Source material below:

-- ==== Sys2Proof/Certificates/Slice0/Obligations.lean ====
section
/-! DEFINITION. The statements for the provers: the rules of the spec as claims about this model. -/

open Sys2Proof Sys2Proof.Machine

/-! ## Steps -/

/-- The command at the front of the queue is taken with the queue's rest; an empty queue idles (the model's choice,
log 3). -/
def Obligations.StepTakesFrontCommand : Prop :=
  (∀ (s : State) (c : Instr) (rest : List Instr), s.pending = c :: rest →
    step s = exec c { s with pending := rest }) ∧
  ∀ s : State, s.pending = [] → step s = .next s

/-- No command stops the machine: each answers a next state and leaves the queue as it was. That a command whose event
cannot happen as the part stands goes on too is the model's choice (log 5), and so is the queue (log 3). -/
def Obligations.EveryCommandAnswersNext : Prop :=
  ∀ (c : Instr) (s : State), ∃ t, exec c s = .next t ∧ t.pending = s.pending

/-! ## The memory path (chapter 1) -/

/-- A plain cycle reaches the static RAM unchanged (R4): a write stores its byte or word, a read returns what memory
holds, and the part itself is as it was. With RESET-N low every cycle is plain (R16). The byte cells of a word in
16-bit mode and the view of the cycle are the model's (log 2, log 16). -/
def Obligations.PlainCyclePasses : Prop :=
  ∀ (s : State) (c : BusCycle), Memory.wf s.part.mem = true →
    (s.part.pins.resetN = false ∨ classify s.part.bus.straps c = .plain) →
    let a := usedAddress s.part.bus.straps c.sa
    let seen (write : Bool) (x : Word) : BusView :=
      { memSelected := true, memRead := !write, memWrite := write, address := BitVec.ofNat 20 a, answer := x,
        waited := false }
    (c.write = true → ∃ m,
      exec (.plainCycle c) s =
        .next { s with part := { s.part with mem := m, bus := { s.part.bus with view := seen true 0 } } } ∧
      (s.part.bus.straps.data8 = true → Memory.storesByte s.part.mem m a (lowByte c.data)) ∧
      (s.part.bus.straps.data8 = false → Memory.storesWord s.part.mem m a c.data)) ∧
    (c.write = false →
      exec (.plainCycle c) s =
        .next { s with part := { s.part with bus := { s.part.bus with
          view := seen false (if s.part.bus.straps.data8 then (Memory.read s.part.mem a).setWidth 16
                              else wordOf (Memory.read s.part.mem (2 * a)) (Memory.read s.part.mem (2 * a + 1))) } } })

/-- R3: the class of a cycle by its region offset and direction, the region being the 16,384 words from the effective
base (R2). -/
def Obligations.CycleClassFollowsRegion : Prop :=
  ∀ (st : Straps) (c : BusCycle),
    let base := 16384 * (if st.addr20 then st.base.toNat else st.base.toNat % (if st.data8 then 2 else 4))
    let bits := if st.addr20 then c.sa.toNat else c.sa.toNat % 65536
    let word := if st.data8 then bits / 2 else bits
    (word < base ∨ base + 16384 ≤ word → classify st c = .plain) ∧
    ∀ off, word = base + off → off < 16384 →
      let observed := off < 0x0100 ∨ (0x0800 ≤ off ∧ off ≤ 0x0BBF) ∨ (0x1000 ≤ off ∧ off ≤ 0x113F)
      let board := 0x2000 ≤ off ∧ off ≤ 0x2FFF
      (observed → classify st c = if c.write then .forwarded off else .plain) ∧
      (board → classify st c = if c.write then .boardWrite off else .boardRead off) ∧
      (¬observed → ¬board → classify st c = .plain)

/-- R16: while RESET-N is low a word or byte written to a window only reaches memory, a read of a board word returns what
memory holds, no block acts, PTT is released and both notify lines are inactive. The word may lie in any window, BOARD
included. In 8-bit mode a word command is its two byte cycles, low byte first, so a read answers its high byte last (the
model's choice: log 6). Memory is byte cells (log 2); a high-byte write carries the levels of RDY and CD (log 4). -/
def Obligations.ResetLowKeepsPartOut : Prop :=
  ∀ s : State, s.part.pins.resetN = false → Memory.wf s.part.mem = true →
    let straps := s.part.bus.straps
    let byteAt (a : Nat) : Word := (Memory.read s.part.mem a).setWidth 16
    let seen (a : Nat) (write : Bool) (x : Word) : BusView :=
      { memSelected := true, memRead := !write, memWrite := write, address := BitVec.ofNat 20 a, answer := x,
        waited := false }
    let viewed (v : BusView) : State := { s with part := { s.part with bus := { s.part.bus with view := v } } }
    let place (off : Nat) : Nat := offsetAddress straps off
    let readBack (k : Nat) : State :=
      let a := place (0x2000 + k)
      viewed (if straps.data8 then seen (2 * a + 1) false (byteAt (2 * a + 1))
              else seen a false (wordOf (Memory.read s.part.mem (2 * a)) (Memory.read s.part.mem (2 * a + 1))))
    (∀ (c : Instr) (off : Nat) (w : Word), wordOfCommand c = some (off, w) → ∃ t, exec c s = .next t ∧
      t.pending = s.pending ∧
      Memory.storesWord s.part.mem t.part.mem (place off) w ∧
      t.part = { s.part with pins := { t.part.pins with resetN := false },
                             bus := { s.part.bus with view := t.part.bus.view }, mem := t.part.mem } ∧
      t.part.bus.view.memWrite = true ∧ t.part.bus.view.waited = false) ∧
    (∀ k : Fin 4096, exec (.boardRead k) s = .next (readBack k)) ∧
    (∀ b : BlockName, exec (.boardCapture b) s = .next (readBack (blockStart b))) ∧
    (straps.data8 = true →
      (∀ k : Fin 4096,
        let a := 2 * place (0x2000 + k)
        exec (.lowByteRead k) s = .next (viewed (seen a false (byteAt a))) ∧
        exec (.highByteRead k) s = .next (viewed (seen (a + 1) false (byteAt (a + 1))))) ∧
      ∀ (off : Fin 16384) (x : Byte) (ln : Lines),
        let a := 2 * place off
        let stored (p : Part) (m : List Host.Cell) (a : Nat) : State :=
          { s with part := { p with mem := m, bus := { p.bus with view := seen a true 0 } } }
        (∃ m, Memory.storesByte s.part.mem m a x ∧ exec (.lowByteWrite off x) s = .next (stored s.part m a)) ∧
        ∃ m, Memory.storesByte s.part.mem m (a + 1) x ∧
          exec (.highByteWrite off x ln) s = .next (stored (s.part.withLines ln) m (a + 1))) ∧
    s.part.pttKeyed = false ∧ s.part.noteActive .a = false ∧ s.part.noteActive .b = false
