@[simp] theorem Part.testCarrierFalls_bus (p : Part) : (p.testCarrierFalls).bus = p.bus := by
  simp only [Part.testCarrierFalls]; repeat' split
  all_goals simp
@[simp] theorem Part.testCarrierFalls_mem (p : Part) : (p.testCarrierFalls).mem = p.mem := by
  simp only [Part.testCarrierFalls]; repeat' split
  all_goals simp
@[simp] theorem Part.testCarrierFalls_settings (p : Part) : (p.testCarrierFalls).settings = p.settings := by
  simp only [Part.testCarrierFalls]; repeat' split
  all_goals simp
@[simp] theorem Part.testCarrierFalls_roster (p : Part) : (p.testCarrierFalls).roster = p.roster := by
  simp only [Part.testCarrierFalls]; repeat' split
  all_goals simp
@[simp] theorem Part.testCarrierFalls_units (p : Part) : (p.testCarrierFalls).units = p.units := by
  simp only [Part.testCarrierFalls]; repeat' split
  all_goals simp
@[simp] theorem Part.testCarrierFalls_scan (p : Part) : (p.testCarrierFalls).scan = p.scan := by
  simp only [Part.testCarrierFalls]; repeat' split
  all_goals simp
@[simp] theorem Part.testCarrierFalls_engine (p : Part) : (p.testCarrierFalls).engine = p.engine := by
  simp only [Part.testCarrierFalls]; repeat' split
  all_goals simp
@[simp] theorem Part.testCarrierFalls_notify (p : Part) : (p.testCarrierFalls).notify = p.notify := by
  simp only [Part.testCarrierFalls]; repeat' split
  all_goals simp

@[simp] theorem Part.testLbtExpires_pins (p : Part) : (p.testLbtExpires).pins = p.pins := by
  simp only [Part.testLbtExpires]; repeat' split
  all_goals simp
@[simp] theorem Part.testLbtExpires_bus (p : Part) : (p.testLbtExpires).bus = p.bus := by
  simp only [Part.testLbtExpires]; repeat' split
  all_goals simp
@[simp] theorem Part.testLbtExpires_mem (p : Part) : (p.testLbtExpires).mem = p.mem := by
  simp only [Part.testLbtExpires]; repeat' split
  all_goals simp
@[simp] theorem Part.testLbtExpires_settings (p : Part) : (p.testLbtExpires).settings = p.settings := by
  simp only [Part.testLbtExpires]; repeat' split
  all_goals simp
@[simp] theorem Part.testLbtExpires_roster (p : Part) : (p.testLbtExpires).roster = p.roster := by
  simp only [Part.testLbtExpires]; repeat' split
  all_goals simp
@[simp] theorem Part.testLbtExpires_units (p : Part) : (p.testLbtExpires).units = p.units := by
  simp only [Part.testLbtExpires]; repeat' split
  all_goals simp
@[simp] theorem Part.testLbtExpires_scan (p : Part) : (p.testLbtExpires).scan = p.scan := by
  simp only [Part.testLbtExpires]; repeat' split
  all_goals simp
@[simp] theorem Part.testLbtExpires_engine (p : Part) : (p.testLbtExpires).engine = p.engine := by
  simp only [Part.testLbtExpires]; repeat' split
  all_goals simp

@[simp] theorem Part.testRetryExpires_pins (p : Part) : (p.testRetryExpires).pins = p.pins := by
  simp only [Part.testRetryExpires]; repeat' split
  all_goals simp
@[simp] theorem Part.testRetryExpires_bus (p : Part) : (p.testRetryExpires).bus = p.bus := by
  simp only [Part.testRetryExpires]; repeat' split
  all_goals simp
@[simp] theorem Part.testRetryExpires_mem (p : Part) : (p.testRetryExpires).mem = p.mem := by
  simp only [Part.testRetryExpires]; repeat' split
  all_goals simp
@[simp] theorem Part.testRetryExpires_settings (p : Part) : (p.testRetryExpires).settings = p.settings := by
  simp only [Part.testRetryExpires]; repeat' split
  all_goals simp
@[simp] theorem Part.testRetryExpires_roster (p : Part) : (p.testRetryExpires).roster = p.roster := by
  simp only [Part.testRetryExpires]; repeat' split
  all_goals simp
@[simp] theorem Part.testRetryExpires_units (p : Part) : (p.testRetryExpires).units = p.units := by
  simp only [Part.testRetryExpires]; repeat' split
  all_goals simp
@[simp] theorem Part.testRetryExpires_scan (p : Part) : (p.testRetryExpires).scan = p.scan := by
  simp only [Part.testRetryExpires]; repeat' split
  all_goals simp
@[simp] theorem Part.testRetryExpires_engine (p : Part) : (p.testRetryExpires).engine = p.engine := by
  simp only [Part.testRetryExpires]; repeat' split
  all_goals simp
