-- ==== Sys2Proof/Laws/Runs.lean ====
section
/-! SUPPORT. Every operation of the part is a run of moves, and so is every step. -/

namespace Sys2Proof.Machine

open Moves

theorem countUp_le (limit n : Nat) (h : n ≤ limit) : countUp limit n ≤ limit := by
  unfold countUp; split <;> omega

theorem countUp_le' (limit n : Nat) : countUp limit n ≤ max limit n := by
  unfold countUp; split <;> omega

theorem countUpBy_le (limit n k : Nat) (h : k ≤ limit) : countUpBy limit n k ≤ limit := by
  unfold countUpBy; split <;> omega

/-! ## Reports and counters -/

theorem Part.report_moves (p : Part) (x : Source) : Moves p (p.report x) := (Move.notify p _).moves

theorem Part.onBus_moves (p : Part) (f : Bus → Bus) : Moves p (p.onBus f) := (Move.bus p f).moves

theorem Part.onPins_moves (p : Part) (f : Pins → Pins) : Moves p (p.onPins f) := (Move.pins p f).moves

theorem Part.onNotify_moves (p : Part) (f : Notify → Notify) : Moves p (p.onNotify f) := (Move.notify p f).moves

theorem Part.onScan_moves (p : Part) (f : Scan → Scan) (h : (f p.scan).urgent = p.scan.urgent) :
    Moves p (p.onScan f) := (Move.scan p f h).moves

theorem Part.onCheck_moves (p : Part) (f : LinkCheck → LinkCheck) (h : p.check.bounded → (f p.check).bounded) :
    Moves p (p.onCheck f) := (Move.check p f h).moves

theorem Part.onUnit_moves (p : Part) (u : UnitIx) (f : UnitEntry → UnitEntry) (h : UnitMove p.units[u] (f p.units[u])) :
    Moves p (p.onUnit u f) := (Move.unit p u f h).moves

theorem Part.onStanding_moves (p : Part) (v : VolunteerIx) (f : Standing → Standing) : Moves p (p.onStanding v f) :=
  (Move.standing p v f).moves

theorem Part.onIncident_moves (p : Part) (s : Slot) (f : Incident → Incident)
    (h : IncidentMove (p.incident s) (f (p.incident s))) : Moves p (p.onIncident s f) := (Move.incident p s f h).moves

theorem Part.recordError_moves (p : Part) (k : ErrorKind) (n : Nat) : Moves p (p.recordError k n) :=
  (Move.settings p (fun s => { s with error := { kind := k, offset := n, count := countUp 255 s.error.count } })
    (.error _ _ (countUp_le 255 _))).moves.trans (Part.report_moves _ _)

theorem Part.recordReject_moves (p : Part) (v : VolunteerIx) (w : RejectReason) (x : RejectPhase) :
    Moves p (p.recordReject v w x) :=
  (Move.reject p { volunteer := some v, reason := w, phase := x, count := countUp 255 p.roster.reject.count }
    (countUp_le 255 _)).moves.trans (Part.report_moves _ _)

theorem Part.countStale_moves (p : Part) : Moves p p.countStale :=
  (Move.stale p (countUp 65535 p.engine.stale) (countUp_le 65535 _)).moves.trans (Part.report_moves _ _)

theorem Part.countForced_moves (p : Part) : Moves p p.countForced :=
  (Part.onCheck_moves p _ (by
    rintro ⟨h1, h2, h3, h4, h5, h6, h7⟩
    exact ⟨h1, countUp_le 255 _ h2, h3, h4, h5, h6, h7⟩)).trans (Part.report_moves _ _)

theorem Part.countNotReady_moves (p : Part) : Moves p p.countNotReady :=
  (Part.onCheck_moves p _ (by
    rintro ⟨h1, h2, h3, h4, h5, h6, h7⟩
    exact ⟨h1, h2, countUp_le 255 _ h3, h4, h5, h6, h7⟩)).trans (Part.report_moves _ _)

theorem Part.countCorrupt_moves (p : Part) : Moves p p.countCorrupt :=
  Part.onCheck_moves p _ (by
    rintro ⟨h1, h2, h3, h4, h5, h6, h7⟩
    exact ⟨countUp_le 65535 _ h1, h2, h3, h4, h5, h6, h7⟩)

theorem Part.countSilent_moves (p : Part) : Moves p p.countSilent :=
  (Part.onCheck_moves p _ (by
    rintro ⟨h1, h2, h3, h4, h5, h6, h7⟩
    exact ⟨h1, h2, h3, countUp_le 255 _ h4, h5, h6, h7⟩)).trans (Part.report_moves _ _)

theorem Part.countOverrun_moves (p : Part) : Moves p p.countOverrun :=
  (Part.onCheck_moves p _ (by
    rintro ⟨h1, h2, h3, h4, h5, h6, h7⟩
    exact ⟨h1, h2, h3, h4, countUp_le 255 _ h5, h6, h7⟩)).trans (Part.report_moves _ _)

theorem Part.countMatched_moves (p : Part) : Moves p p.countMatched :=
  Part.onCheck_moves p _ (by
    rintro ⟨h1, h2, h3, h4, h5, h6, h7⟩
    exact ⟨h1, h2, h3, h4, h5, countUp_le 65535 _ h6, h7⟩)

theorem Part.countMismatched_moves (p : Part) (n : Nat) : Moves p (p.countMismatched n) :=
  Part.onCheck_moves p _ (by
    rintro ⟨h1, h2, h3, h4, h5, h6, h7⟩
    exact ⟨h1, h2, h3, h4, h5, h6, countUpBy_le 65535 _ _ h7⟩)

/-- A change of the Link Check Unit that leaves its counters. -/
theorem Part.onCheck_test_moves (p : Part) (f : LinkCheck → LinkCheck)
    (h : ∀ c, (f c).corrupt = c.corrupt ∧ (f c).forced = c.forced ∧ (f c).notReady = c.notReady ∧
      (f c).silent = c.silent ∧ (f c).overruns = c.overruns ∧ (f c).matched = c.matched ∧
      (f c).mismatched = c.mismatched) : Moves p (p.onCheck f) :=
  Part.onCheck_moves p f (by
    obtain ⟨h1, h2, h3, h4, h5, h6, h7⟩ := h p.check
    intro hb
    simpa [LinkCheck.bounded, h1, h2, h3, h4, h5, h6, h7] using hb)

/-! ## The Unit Table -/

theorem Part.endHold_moves (p : Part) : Moves p p.endHold := by
  unfold Part.endHold
  split
  · exact Part.onScan_moves p _ rfl
  · exact refl p

theorem Part.setMessage_moves (p : Part) (u : UnitIx) (s : Seat) (m : Message) : Moves p (p.setMessage u s m) := by
  unfold Part.setMessage
  split
  · next h =>
    refine trans ?_ (Part.endHold_moves _)
    split
    · exact Part.onUnit_moves p u _ (.hold _ s m h)
    · exact Part.onUnit_moves p u _ (.install _ s m h)
  · exact refl p

theorem Part.tell_moves (p : Part) (v : VolunteerIx) (m : Message) : Moves p (p.tell v m) := by
  unfold Part.tell
  split
  · exact Part.setMessage_moves _ _ _ _
  · exact refl p

theorem Part.takeInquiryWord_moves (p : Part) (u : UnitIx) (w : Word) : Moves p (p.takeInquiryWord u w) := by
  unfold Part.takeInquiryWord
  dsimp only
  split
  · exact refl p
  · split
    · exact Part.onUnit_moves p u _ (.inquiry _ _)
    · exact Part.recordError_moves _ _ _

/-! ## The Roster Table -/

theorem Part.actOnPending_moves (p : Part) (v : VolunteerIx) : Moves p (p.actOnPending v) := by
  unfold Part.actOnPending
  split
  · exact refl p
  · next r hr =>
    dsimp only
    split
    · exact (Move.clearPending p v).moves.trans (Part.recordReject_moves _ _ _ _)
    · next h => exact (Move.applyPending p v r hr (by simpa using h)).moves

theorem Part.actOnPendings_moves (p : Part) (l : List VolunteerIx) : Moves p (p.actOnPendings l) :=
  Moves.foldl _ (fun q v => Part.actOnPending_moves q v) l p

/-! ## The Callout Engine -/

theorem Part.offer_moves (p : Part) (v : VolunteerIx) (s : Slot) : Moves p (p.offer v s) :=
  ((Part.onStanding_moves p v _).trans (Part.onIncident_moves _ s _ (.offer _))).trans (Part.tell_moves _ _ _)

theorem Part.offer_age (p : Part) (v : VolunteerIx) (s : Slot) : (p.offer v s).engine.age = p.engine.age := by
  simp [Part.offer, Part.onIncident, Part.onStanding]

/-- An offer counts nobody out of reach. -/
theorem Part.offer_unreachable (p : Part) (v : VolunteerIx) (s t : Slot) :
    ((p.offer v s).incident t).unreachable = (p.incident t).unreachable := by
  simp only [Part.offer, Part.incident, Part.tell_engine, Part.onIncident_engine]
  rw [update_get]
  split
  · next e => subst e; rfl
  · rfl

theorem Part.countOutOfReach_age (p : Part) (l : List Slot) : (p.countOutOfReach l).engine.age = p.engine.age :=
  foldl_keeps (fun q => q.engine.age) (fun q s => q.onIncident s Incident.countUnreachable) (fun _ _ => rfl) l p

theorem Part.countOne_unreachable (p : Part) (s t : Slot) :
    ((p.onIncident s Incident.countUnreachable).incident t).unreachable =
      (p.incident t).unreachable + if s = t then 1 else 0 := by
  simp only [Part.incident, Part.onIncident_engine]
  rw [update_get]
  split
  · next e => subst e; simp [Incident.countUnreachable]
  · next e => simp [Ne.symm e]

/-- Counting out of reach in slots listed once each is a run of moves where no count of theirs is full, and raises each
count by at most one. -/
theorem Part.countOutOfReach_moves (p : Part) (l : List Slot) (hl : p.engine.age.Nodup → l.Nodup)
    (hb : p.engine.age.Nodup → ∀ s, (p.incident s).unreachable < 240) :
    Moves p (p.countOutOfReach l) ∧ (p.engine.age.Nodup → ∀ s, ((p.countOutOfReach l).incident s).unreachable ≤
      (p.incident s).unreachable + if s ∈ l then 1 else 0) := by
  have run : ∀ (l : List Slot) (q : Part), (q.engine.age.Nodup → l.Nodup) →
      (q.engine.age.Nodup → ∀ s ∈ l, (q.incident s).unreachable < 240) →
      Moves q (q.countOutOfReach l) ∧ (q.engine.age.Nodup → ∀ s, ((q.countOutOfReach l).incident s).unreachable ≤
        (q.incident s).unreachable + if s ∈ l then 1 else 0) := by
    intro l
    induction l with
    | nil => exact fun q _ _ => ⟨refl q, fun _ s => by simp [Part.countOutOfReach]⟩
    | cons a l ih =>
      intro q hl hb
      obtain ⟨hm, hc⟩ := ih (q.onIncident a Incident.countUnreachable) (fun hn => (List.nodup_cons.1 (hl hn)).2)
        (fun hn s hs => by
          have ha : a ≠ s := fun e => (List.nodup_cons.1 (hl hn)).1 (e ▸ hs)
          rw [Part.countOne_unreachable, if_neg ha]
          exact hb hn s (List.mem_cons_of_mem _ hs))
      refine ⟨(Move.unreachable q a fun hn => hb hn a (List.mem_cons_self ..)).moves.trans hm, fun hn s => ?_⟩
      have h := hc hn s
      rw [Part.countOne_unreachable] at h
      have hna := (List.nodup_cons.1 (hl hn)).1
      refine h.trans ?_
      by_cases e : a = s
      · subst e
        simp [hna]
      · simp [e, Ne.symm e]
  exact run l p hl fun hn s _ => hb hn s

theorem Part.qualifying_nodup (p : Part) (v : VolunteerIx) (h : p.engine.age.Nodup) : (p.qualifying v).Nodup := by
  simp only [Part.qualifying, List.flatMap_cons, List.flatMap_nil, List.append_nil]
  have apart (i j : Nat) (hij : i ≠ j) (x : Slot) (hi : x ∈ p.engine.age.filter fun s => p.qualifies v s && (p.incident s).priority == i)
      (hj : x ∈ p.engine.age.filter fun s => p.qualifies v s && (p.incident s).priority == j) : False := by
    simp only [List.mem_filter, Bool.and_eq_true, beq_iff_eq] at hi hj
    exact hij (hi.2.2.symm.trans hj.2.2)
  refine List.nodup_append.2 ⟨h.filter _, List.nodup_append.2 ⟨h.filter _, h.filter _, ?_⟩, ?_⟩
  · rintro x hx y hy rfl
    exact apart 2 3 (by decide) x hx hy
  · rintro x hx y hy rfl
    rcases List.mem_append.1 hy with hy | hy
    · exact apart 1 2 (by decide) x hx hy
    · exact apart 1 3 (by decide) x hx hy

/-- Judging one volunteer is a run of moves where no count is full; it raises each count by at most one and leaves the
age order. -/
theorem Part.judgeVolunteer_moves (p : Part) (v : VolunteerIx)
    (hb : p.engine.age.Nodup → ∀ s, (p.incident s).unreachable < 240) :
    Moves p (p.judgeVolunteer v) ∧ (p.judgeVolunteer v).engine.age = p.engine.age ∧
      (p.engine.age.Nodup → ∀ s, ((p.judgeVolunteer v).incident s).unreachable ≤ (p.incident s).unreachable + 1) := by
  have same : Moves p p ∧ p.engine.age = p.engine.age ∧
      (p.engine.age.Nodup → ∀ s, (p.incident s).unreachable ≤ (p.incident s).unreachable + 1) :=
    ⟨refl p, rfl, fun _ _ => Nat.le_succ _⟩
  have offer (s : Slot) : Moves p (p.offer v s) ∧ (p.offer v s).engine.age = p.engine.age ∧
      (p.engine.age.Nodup → ∀ t, ((p.offer v s).incident t).unreachable ≤ (p.incident t).unreachable + 1) :=
    ⟨p.offer_moves v s, p.offer_age v s, fun _ t => by rw [Part.offer_unreachable]; exact Nat.le_succ _⟩
  have count (l : List Slot) (hl : p.engine.age.Nodup → l.Nodup) :
      Moves p (p.countOutOfReach l) ∧ (p.countOutOfReach l).engine.age = p.engine.age ∧
      (p.engine.age.Nodup → ∀ s, ((p.countOutOfReach l).incident s).unreachable ≤ (p.incident s).unreachable + 1) := by
    obtain ⟨hm, hc⟩ := p.countOutOfReach_moves l hl hb
    refine ⟨hm, p.countOutOfReach_age l, fun hn s => (hc hn s).trans ?_⟩
    split <;> omega
  unfold Part.judgeVolunteer
  dsimp only
  repeat' split
  all_goals first
    | exact same
    | exact offer _
    | exact count _ fun hn => p.qualifying_nodup v hn
    | exact count _ fun hn => (p.qualifying_nodup v hn).filter _

/-- A round is a run of moves: it counts each volunteer once at most in each incident. -/
theorem Part.round_moves (p : Part) : Moves p p.round := by
  unfold Part.round
  refine (Move.clearUnreachable p).moves.trans ?_
  have run : ∀ (l : List VolunteerIx) (q : Part),
      (q.engine.age.Nodup → ∀ s, (q.incident s).unreachable + l.length ≤ 240) →
      Moves q (l.foldl Part.judgeVolunteer q) := by
    intro l
    induction l with
    | nil => exact fun q _ => refl q
    | cons v l ih =>
      intro q hb
      obtain ⟨hm, ha, hc⟩ := q.judgeVolunteer_moves v fun hn s => by
        have := hb hn s
        rw [List.length_cons] at this
        omega
      refine hm.trans (ih _ fun hn s => ?_)
      rw [ha] at hn
      have h1 := hb hn s
      have h2 := hc hn s
      rw [List.length_cons] at h1
      omega
  refine run _ _ fun _ s => ?_
  simp [Part.clearUnreachable, Part.incident, Incident.clearUnreachable]

theorem Part.roundIf_moves (p : Part) (b : Bool) : Moves p (p.roundIf b) := by
  unfold Part.roundIf
  split
  · exact Part.round_moves p
  · exact refl p

theorem Part.setFree_moves (p : Part) (v : VolunteerIx) : Moves p (p.setFree v) := Part.onStanding_moves p v _

theorem Part.addDeclined_moves (p : Part) (v : VolunteerIx) (s : Slot) : Moves p (p.addDeclined v s) :=
  Part.onStanding_moves p v _

theorem Part.standDownFree_moves (p : Part) (v : VolunteerIx) : Moves p (p.standDownFree v) :=
  (Part.tell_moves p v _).trans (Part.setFree_moves _ v)

theorem Part.trim_moves (p : Part) (s : Slot) : Moves p (p.trim s) :=
  (Moves.foldl _ Part.standDownFree_moves _ p).trans (Part.actOnPendings_moves _ _)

End of Source material.

| Action item |
The output should be exactly the lines above from the line containing "theorem Part.offer_age (p" to the line containing "theorem Part.offer_unreachable (p", inclusive, with no other lines.

| Task result |
theorem Part.offer_age (p : Part) (v : VolunteerIx) (s : Slot) : (p.offer v s).engine.age = p.engine.age := by
  simp [Part.offer, Part.onIncident, Part.onStanding]

/-- An offer counts nobody out of reach. -/
theorem Part.offer_unreachable (p : Part) (v : VolunteerIx) (s t : Slot) :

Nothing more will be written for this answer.